He also told them that there were “a lot of records with respect to Antonio Veciana, who had formed Alpha 66 with the help of Bishop Phillips [sic] and the whole connection of Oswald with the intelligence community.  That was the prime area. Where they are today of course I have no idea.”[59]  Maybe these were the records that Gaeton says he “later learn[ed] Tannenbaum [sic] and Fenton were secreting most of my memos away in the back of their file drawers, fearful of information in them leaking out.”[60]  Most amazingly, he doesn’t tell the ARRB that there is another transcript out there somewhere where he confronted Phillips.  Consequently, it appears that the ARRB never investigated the possibility of a missing transcript.
            Tanenbaum testified before the ARRB on September 17, 1996.  Probe Magazine published an interview with Tanenbaum in its July/August 1996 issue.[61]  In that interview, the following exchange occurred between Tanenbaum (BT) and Jim DiEugenio (JD):
“BT: .... Phillips testimony was that there was no photograph of "Oswald" because the camera equipment had broken down that day and there was no audio tape of "Oswald's" voice because they recycled their tapes every six or seven days. The problem with his story was, we had obtained a document, it was from the desk of J. Edgar Hoover, it was dated November 23rd, 1963, the very next day after the assassination. This document was a memo to all FBI supervisorial staff stating, in substance, that FBI agents who have questioned Oswald for the past 17 hours approximately, have listened to the tape made on October 1st, by an individual identifying himself as Lee Henry Oswald inside the Russian Embassy, calling on the phone to someone inside the Cuban Embassy and the agents can state unequivocally that the voice on the tape is not the voice of Lee Harvey Oswald, who is in custody.
            “JD: Did you have this document while you were questioning Phillips?
“BT: No. It was a whole separate sequence of events that occurred. But, I wanted to get him back before the Committee so we could confront him with this evidence, because we were in a position to demonstrate that that whole aspect of the Warren Report, and what he had testified to, was untrue.  And of course, the Committee was not interested in doing that.”[62]

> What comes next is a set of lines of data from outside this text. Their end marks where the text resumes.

-- ==== Sys2Proof/Safety.lean ====
section
/-! DEFINITION. The terms in which statements about runs are made: a command that completes, a state whose tables and memory have
their canonical form. -/
namespace Sys2Proof.Machine

/-- A command completes on a state: it runs, and of the state that it gives `P` holds. -/
def Completes (c : Instr) (s : State) (P : State → Prop) : Prop := ∃ t, exec c s = .next t ∧ P t

/-- Memory and the register bank are in their canonical form: keys strictly rising, and no memory byte listed that reads as an
unlisted one. -/
def State.canonical (s : State) : Bool := Memory.wf s.home.mem && tsorted s.regs

/-- The frame of some commands: whatever the state, where one of them gives a next state `t`, `t` is `f s t`, which keeps of `s`
everything but the parts that `f` names. -/
def framed (cs : List Instr) (f : State → State → State) : Prop := ∀ c ∈ cs, ∀ s t, exec c s = .next t → t = f s t

/-! ## Accesses of the control space -/

/-- A read or a write by a path, answered on the path alone. -/
def plainAcc (p : Path) (off bytes : Nat) (data : Option Word) : CsrAcc :=
  { path := p, reply := .plain, off, bytes, whole := true, data, count := 1 }

/-- A 64-bit read of BAR 2 of a HOST port. -/
def barRead (port off : Nat) : CsrAcc :=
  { path := .bar2 port, reply := .bar, off, bytes := 8, whole := true, data := none, count := 1 }

/-- Is it another path than BAR 2, whose refusals are logged in AER (R546)? -/
def notBar : Path → Bool
  | .bar2 _ => false
  | .mctpI3c | .mctpVdm _ | .steward _ | .jtag => true

/-- An access that is served at once: its path is there, no steward gap holds it, it passes its checks, and it is not an access
to the TEST block by another path than JTAG. -/
abbrev accessServed (a : CsrAcc) (s : State) : Prop :=
  pathThere s a.path = true ∧ (s.inGap && gapHolds a.path) = false ∧ csrCode s a = 0 ∧ testHidden a = false

/-- The command `c` is a write by path `p` of `data` at `off`: it is carried out and answered. -/
def isWrite (c : Instr) (p : Path) (off bytes : Nat) (data : State → Word) : Prop :=
  ∀ s, accessServed (plainAcc p off bytes (some (data s))) s →
    Completes c s (fun t => t = (csrWrite off bytes (data s) s).emit (.writeDone p off))

/-- The command `c` is a read by path `p` at `off`: its value is answered, and what the read takes or clears is gone. -/
def isRead (c : Instr) (p : Path) (off bytes : Nat) : Prop :=
  ∀ s, accessServed (plainAcc p off bytes none) s →
    Completes c s (fun t => t = (csrRead off bytes s).2.emit (.readDone p off (csrRead off bytes s).1))

/-- The RW fields of a register as they stand, with some bits set. -/
def keepSet (off : Nat) (bits : Word) (s : State) : Word := (s.rd off &&& ((regAt off).map rwMask).getD 0#64) ||| bits

/-- Nothing waits that a write of the control space would let go on: no request for a tracker, no access at the home. -/
abbrev State.quiet (s : State) : Prop := s.bridge.waiting = [] ∧ s.home.entries = [] ∧ s.home.askedBy = []

/-- No release of a contained legacy port waits for its last answer. -/
abbrev State.noRelease (s : State) : Prop := s.bridge.legs.all (fun g => !g.2.releasing) = true

/-- A link in an attempt that equalises next at a rate (R54), of a port that is still enabled. -/
abbrev eqReady (l : Link) (rate : Nat) : Prop :=
  2 ≤ rate ∧ rate ≤ l.maxRate ∧ rate < 8 ∧ eqNext l rate = true ∧ l.trainOffUntil = none ∧ l.lost = false

/-- A path that writes a register whole and is served, in a state that is quiet. -/
abbrev writeServed (p : Path) (off : Nat) (data : Word) (s : State) : Prop :=
  accessServed (plainAcc p off 8 (some data)) s ∧ s.quiet

/-- An answer for `w` is on its way on the rings. -/
def answerOut (t : State) (w : Who) (a : Answer) : Bool :=
  (t.rings.wait ++ t.rings.flight).any (fun u => decide (u.body = .rsp w a))

/-! ## Engines -/

/-- Engine `e` is RUNNING, with nothing outstanding and nothing due, in a mode of service, and the cached word at its next code address
is the word of `op`, which is no reserved word. -/
def engReady (e : Nat) (op : EOp) (s : State) : Bool :=
  s.mode.carries && decide (e < 128) && engWf op && decide ((s.eng e).st = 2) && decide ((s.eng e).wait = .none)
    && (s.eng e).flights.isEmpty && (s.eng e).sb.isEmpty && (s.eng e).storeErr.isNone
    && match (s.eng e).job with
      | some j =>
        decide (j.step = .running) && !j.abort && !j.wdogDue
          && match jobVersion s j with
            | some v =>
              decide (codeWord v (s.eng e).arch.pc = some (engEncode op)) && (engDecode (engEncode op)).isSome
                && icHit s (e / 8) j.program j.version ((s.eng e).arch.pc / 64)
            | none => false
      | none => false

            At this point, I think it’s safe to say that the prosecutor’s tale has been discredited beyond belief by his own prior statements as well as the transcript of Phillips’s actual November 1976 testimony.  We can also safely conclude that a transcript of the hearing Robert Tanenbaum fantasized about in his Pittsburgh presentation will never be found, unless, maybe, it is in one of his best-selling novels.  If you are inclined to look for it, you might want to start with the novels published between 1996 and 2008, as it appears Tanenbaum changed his story about Phillips sometime after his 1996 interviews[63].  I’m not about to spend the time necessary to read those novels to see if I can find it.
Conclusion
            Why would a man who professes to possess such high levels of integrity and honesty so inflate this story?  I’m afraid I can’t answer that.  You would have to ask him and, so far as I know, no one has done so yet.[64]  An even more cogent question is why does Tanenbaum work so hard, and so deceptively, to make it look like this imagined confrontation with Phillips was the reason the HSCA imploded five months later causing Sprague, and ultimately himself, to resign?  Is there, maybe, some salve there for an old guilt felt from abandoning ship when the ship got into waters over his head?  Maybe it’s easier to live with yourself if you can convince yourself you didn’t abandon the task but were rather run off for being just to dad-blamed honest and virtuous.
             It’s been almost three years since I first heard the prosecutor’s tale at Duquesne.  In that time, I’ve thought about it quite a bit.  At first, I thought that, maybe, Tanenbaum was talking about a deposition.  But I couldn’t find a deposition transcript and, re-listening to his tale, its clear that he’s talking about an executive session of the Committee.  I thought, maybe, I’d just missed seeing a transcript – that Phillips had been called before the HSCA more than once in 1976.  But my searching has not found a transcript and has pretty conclusively shown, at least to my satisfaction, that the prosecutor’s tale is fabricated from whole cloth.  I could not let the issue rest, even when I’d set it down and try to walk away from it, because this area – David Phillips and the disinformation campaign he ran until he died – is too important to the JFK case to leave the possibilities unexplored.  It is also too important to let more and more misleading, obfuscating, and untrue propaganda about it to go unrefuted. 
            I have published this reluctantly.  I am not a master researcher in the extant public JFK materials, although I like to tell myself I’m getting better at it.  I may be wrong about both the Hoover Memorandum and the prosecutor’s dramatic confrontation with the spymaster in an executive session of the HSCA.  Maybe there is another November 23, 1963, memo from the Director to “All Supervisory Agents.”  Maybe there is an executive session transcript of Tanenbaum confronting Phillips.  Either way, it’s time for the prosecutor to produce the transcript of the hearing and the Hoover Memorandum or explain what has happened to them.  If he can’t, then he should take the opportunity that he says he wanted to offer Phillips: He should come back before the body politic before whom he has testified and purge himself of falsehoods.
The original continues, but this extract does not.